BlueField DPU Setup Notes¶
This webpage is directly generated from the README of j3soon/bluefield-dpu-setup-notes. Please refer to the repository for the mentioned examples.
Unofficial notes for setting up and configuring NVIDIA BlueField DPUs on custom server systems (non-DGX platforms), including support for Proxmox VE.
Terminology¶
Linux Systems (Host/DPU/BMC):
Host: The system running on the server.- In the optional Proxmox VE section, it will be further divided into
PVEandVM. - In the remaining sections, the host refers to the server's operating system, regardless of whether it's running directly on hardware or within the VM of Proxmox VE.

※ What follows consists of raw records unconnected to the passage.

/-! ### The checksum unit -/

/-- R410: NOP writes STATUS <- 0 and nothing else; its word with any RSV bit set is no NOP. -/
def Obligations.NopClearsStatusOnly : Prop :=
  (∀ s : State, exec .nop s = .next { s with statusErr := 0, statusLastop := 0x00 }) ∧
  decode 0x00000000 = .ok .nop ∧
  (∀ w : Word, w.extractLsb' 0 8 = 0 → w.extractLsb' 8 24 ≠ 0 → decode w = .error .reservedBits)

/-- R411: CKS_INIT loads 0xFFFF into CRC whatever CRC held, ends OK, and changes nothing else. -/
def Obligations.CksInitLoadsTheInitialRegister : Prop :=
  decode 0x00000001 = .ok .cksInit ∧
  ∀ s : State, exec .cksInit s = .next { s with crc := 0xFFFF, statusErr := 0, statusLastop := 0x01 }

/-- R412: CKS_BYTE feeds DIN to CRC, ends OK, and changes nothing else (DIN is not consumed); a zero register stays zero under
a zero byte; and after CKS_INIT and the bytes of `bs`, each put in DIN, CRC is their checksum. -/
def Obligations.CksByteFeedsOneByte : Prop :=
  decode 0x00000002 = .ok .cksByte ∧
  (∀ s : State,
    exec .cksByte s = .next { s with crc := crcStep s.crc s.din, statusErr := 0, statusLastop := 0x02 }) ∧
  crcStep 0x0000 0x00 = 0x0000 ∧
  ∀ (bs : List Byte) (s : State),
    ∃ t, bs.foldl (fun o b => match o with
          | .next u => exec .cksByte { u with din := b }
          | stop => stop) (exec .cksInit s) = .next t ∧
      t.crc = checksum bs

/-- R413: CKS_BUF with RXLEN above BUF_BYTES ends in LENGTH_OUT_OF_RANGE with CRC unchanged; else CRC becomes the checksum, from
0xFFFF, of RXBUF[0..RXLEN). -/
def Obligations.CksBufChecksTheBuffer : Prop :=
  decode 0x00000003 = .ok .cksBuf ∧
  ∀ s : State,
    (s.params.bufBytes < s.rxlen.toNat →
      exec .cksBuf s = .next { s with statusErr := 6, statusLastop := 0x03, erracc := s.erracc ||| 0x40 }) ∧
    (s.rxlen.toNat ≤ s.params.bufBytes →
      exec .cksBuf s = .next { s with crc := ((List.range s.rxlen.toNat).map (rxByte s)).foldl crcStep 0xFFFF,
                                      statusErr := 0, statusLastop := 0x03 })

/-- R400: the checksum step is the rule's loop over the bits of the byte, and masking to 16 bits once, after the byte, gives the
same register. -/
def Obligations.CrcStepMasksOncePerByte : Prop :=
  ∀ (r : Half) (b : Byte),
    crcStep r b = [7, 6, 5, 4, 3, 2, 1, 0].foldl
      (fun (x : Half) i => if x.getLsbD 15 ≠ b.getLsbD i then (x <<< 1) ^^^ 0x1021 else x <<< 1) r ∧
    (crcStep r b).toNat = ([7, 6, 5, 4, 3, 2, 1, 0].foldl
      (fun (x : Nat) i => if x.testBit 15 ≠ b.getLsbD i then (x <<< 1) ^^^ 0x1021 else x <<< 1) r.toNat) % 2 ^ 16

/-- R402: the byte-wise form and the table form of the checksum step, and the table entries the rule lists. -/
def Obligations.CrcStepByteWiseAndTableForms : Prop :=
  (∀ (r : Half) (b : Byte),
    crcStep r b = (List.range 8).foldl (fun x _ => if x.getLsbD 15 then (x <<< 1) ^^^ 0x1021 else x <<< 1)
      (r ^^^ (b.setWidth 16 <<< 8)) ∧
    crcStep r b = (r <<< 8) ^^^ crcTable (r.extractLsb' 8 8 ^^^ b)) ∧
  (∀ k : Byte, crcTable k = crcStep (k.setWidth 16 <<< 8) 0x00) ∧
  [0, 1, 2, 3, 4, 5, 6, 7].map crcTable = [0x0000, 0x1021, 0x2042, 0x3063, 0x4084, 0x50A5, 0x60C6, 0x70E7] ∧
  crcTable 0xFF = 0x1EF0

/-- R403: the empty checksum, the checksum of a concatenation, and the residue property. -/
def Obligations.ChecksumConcatenationAndResidue : Prop :=
  checksum [] = 0xFFFF ∧
  (∀ u v : List Byte, checksum (u ++ v) = v.foldl crcStep (checksum u)) ∧
  (∀ r : Half, crcStep (crcStep r (r.extractLsb' 8 8)) (r.extractLsb' 0 8) = 0) ∧
  (∀ u : List Byte, checksum (u ++ beBytes 2 (checksum u).toNat) = 0)

/-- R405: for each byte the checksum step is a bijection of the register. -/
def Obligations.CrcStepIsBijective : Prop :=
  ∀ b : Byte, Function.Bijective (fun r : Half => crcStep r b)

/-- R308 crc_bytes, R412: after the bus accesses of `crc_bytes b0, ..., b(k-1)`, CRC is the checksum of the bytes. -/
def Obligations.CrcBytesListingComputesTheChecksum : Prop :=
  ∀ (bs : List Byte) (s : State) (es : List Event), s.pending = listing s.params (crcBytes bs) ++ es →
    ∃ t, Host.Core.run core (1 + 2 * bs.length) s = .next t ∧ t.crc = checksum bs ∧ t.statusErr = 0 ∧ t.pending = es

/-- R404: the bytes of an integer of `d` hex digits: d/2 bytes of the value, or (d+1)/2 bytes of the value with a zero nibble
appended. -/
def Obligations.IntegerStreamBytes : Prop :=
  ∀ v d : Nat, v < 16 ^ d →
    (intBytes v d).length = (d + 1) / 2 ∧ beValue (intBytes v d) = if d % 2 = 0 then v else 16 * v

/-! ### The frame unit -/

/-- R450, R454: FRM_ENC puts the request frame in TXBUF byte by byte, sets TXLEN to 9 and CRC to the header checksum, ends OK,
and changes nothing else. -/
def Obligations.FrmEncBuildsTheRequestFrame : Prop :=
  decode 0x00000010 = .ok .frmEnc ∧
  ∀ s : State,
    let c := s.frmCmd
    let id := s.frmRegid
    let idBytes := [id.extractLsb' 24 8, id.extractLsb' 16 8, id.extractLsb' 8 8, id.extractLsb' 0 8]
    let k := checksum ([c, 0x04] ++ idBytes)
    ∃ t, exec .frmEnc s = .next t ∧
      t.txbuf.toList = [0x2B, c, 0x04] ++ idBytes ++ [k.extractLsb' 8 8, k.extractLsb' 0 8] ∧
      t = { s with txbuf := t.txbuf, txlen := 9, crc := k, statusErr := 0, statusLastop := 0x10 }

/-- R455, R604: FRM_DEC case by case. With L = RXLEN: L above BUF_BYTES, L below 8, a checksum over RXBUF[0..L-2) other than
the trailing two bytes, and a good checksum, in that order; each with all it writes. -/
def Obligations.FrmDecValidatesAndUnpacks : Prop :=
  decode 0x00000011 = .ok .frmDec ∧
  ∀ s : State,
    let len := s.rxlen.toNat
    let computed := checksum ((List.range (len - 2)).map (rxByte s))
    let trailing : Half := rxByte s (len - 2) ++ rxByte s (len - 1)
    (s.params.bufBytes < len →
      exec .frmDec s = .next { s with statusErr := 6, statusLastop := 0x11, erracc := s.erracc ||| 0x40 }) ∧
    (len ≤ s.params.bufBytes → len < 8 →
      exec .frmDec s = .next { s with statusErr := 1, statusLastop := 0x11, erracc := s.erracc ||| 0x02 }) ∧
    (len ≤ s.params.bufBytes → 8 ≤ len → computed ≠ trailing →
      exec .frmDec s = .next { s with rxCrc := trailing, crc := computed, statusErr := 2, statusLastop := 0x11,
                                      erracc := s.erracc ||| 0x04 }) ∧
    (len ≤ s.params.bufBytes → 8 ≤ len → computed = trailing →
      exec .frmDec s = .next { s with
        rxCrc := trailing, crc := computed,
        payloadLen := BitVec.ofNat 16 (len - 8),
        raw := BitVec.ofNat 64 (beValue ((List.range (len - 8)).map fun k => rxByte s (6 + k))),
        statusErr := 0, statusLastop := 0x11 })

/-- R457: the RawValue of a payload is its big-endian value: 0 when it is empty, below 256 to its length, and not changed by a
leading zero byte; after FRM_DEC ends OK, RAW_LO and RAW_HI hold its bits [31:0] and [63:32]. -/
def Obligations.RawValueArithmetic : Prop :=
  beValue [] = 0 ∧
  (∀ (b : Byte) (p : List Byte), beValue (b :: p) = b.toNat * 256 ^ p.length + beValue p) ∧
  (∀ p : List Byte, beValue p < 256 ^ p.length ∧ beValue (0 :: p) = beValue p) ∧
  ∀ s t : State, exec .frmDec s = .next t → t.statusErr = 0 →
    let v := beValue ((List.range (s.rxlen.toNat - 8)).map fun k => rxByte s (6 + k))
    (readReg t .rawLo).toNat = v % 2 ^ 32 ∧ (readReg t .rawHi).toNat = v / 2 ^ 32 % 2 ^ 32

/-- R453, R455: FRM_DEC on a length the buffer holds ends as the decode function of R453 says of the response bytes: with its
error code, or OK with the low 64 bits of its value. -/
def Obligations.FrmDecFollowsTheDecodeFunction : Prop :=
  ∀ s : State, s.rxlen.toNat ≤ s.params.bufBytes →
    ∃ t, exec .frmDec s = .next t ∧
      match decodeResponse ((List.range s.rxlen.toNat).map (rxByte s)) with
      | .ok v => t.statusErr = 0 ∧ t.raw = BitVec.ofNat 64 v
      | .error e => t.statusErr = errCode e ∧ t.raw = s.raw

- In the optional Proxmox VE section, it will be further divided into
DPU: The system running on the DPU.BMC: The system on the board management controller of the DPU. This is an independent system that provides out-of-band management capabilities, separate from the DPU's main operating system.
Hardware¶
- Server: G493-ZB3-AAP1-rev-1x [ref]
- BlueField-3 DPU: B3210E 900-9D3B6-00SC-EA0 [ref]
- V100 GPU: Tesla V100-PCIE-16GB
Hardware Setup¶
Require a supplementary 8-pin ATX power supply connectivity available through the external power supply connector .
Do not link the CPU power cable to the BlueField-3 DPU PCIe ATX power connector, as their pin configurations differ. Using the CPU power cable in this manner is strictly prohibited and can potentially damage the BlueField-3 DPU. Please refer to External PCIe Power Supply Connector Pins for the external PCIe power supply pins.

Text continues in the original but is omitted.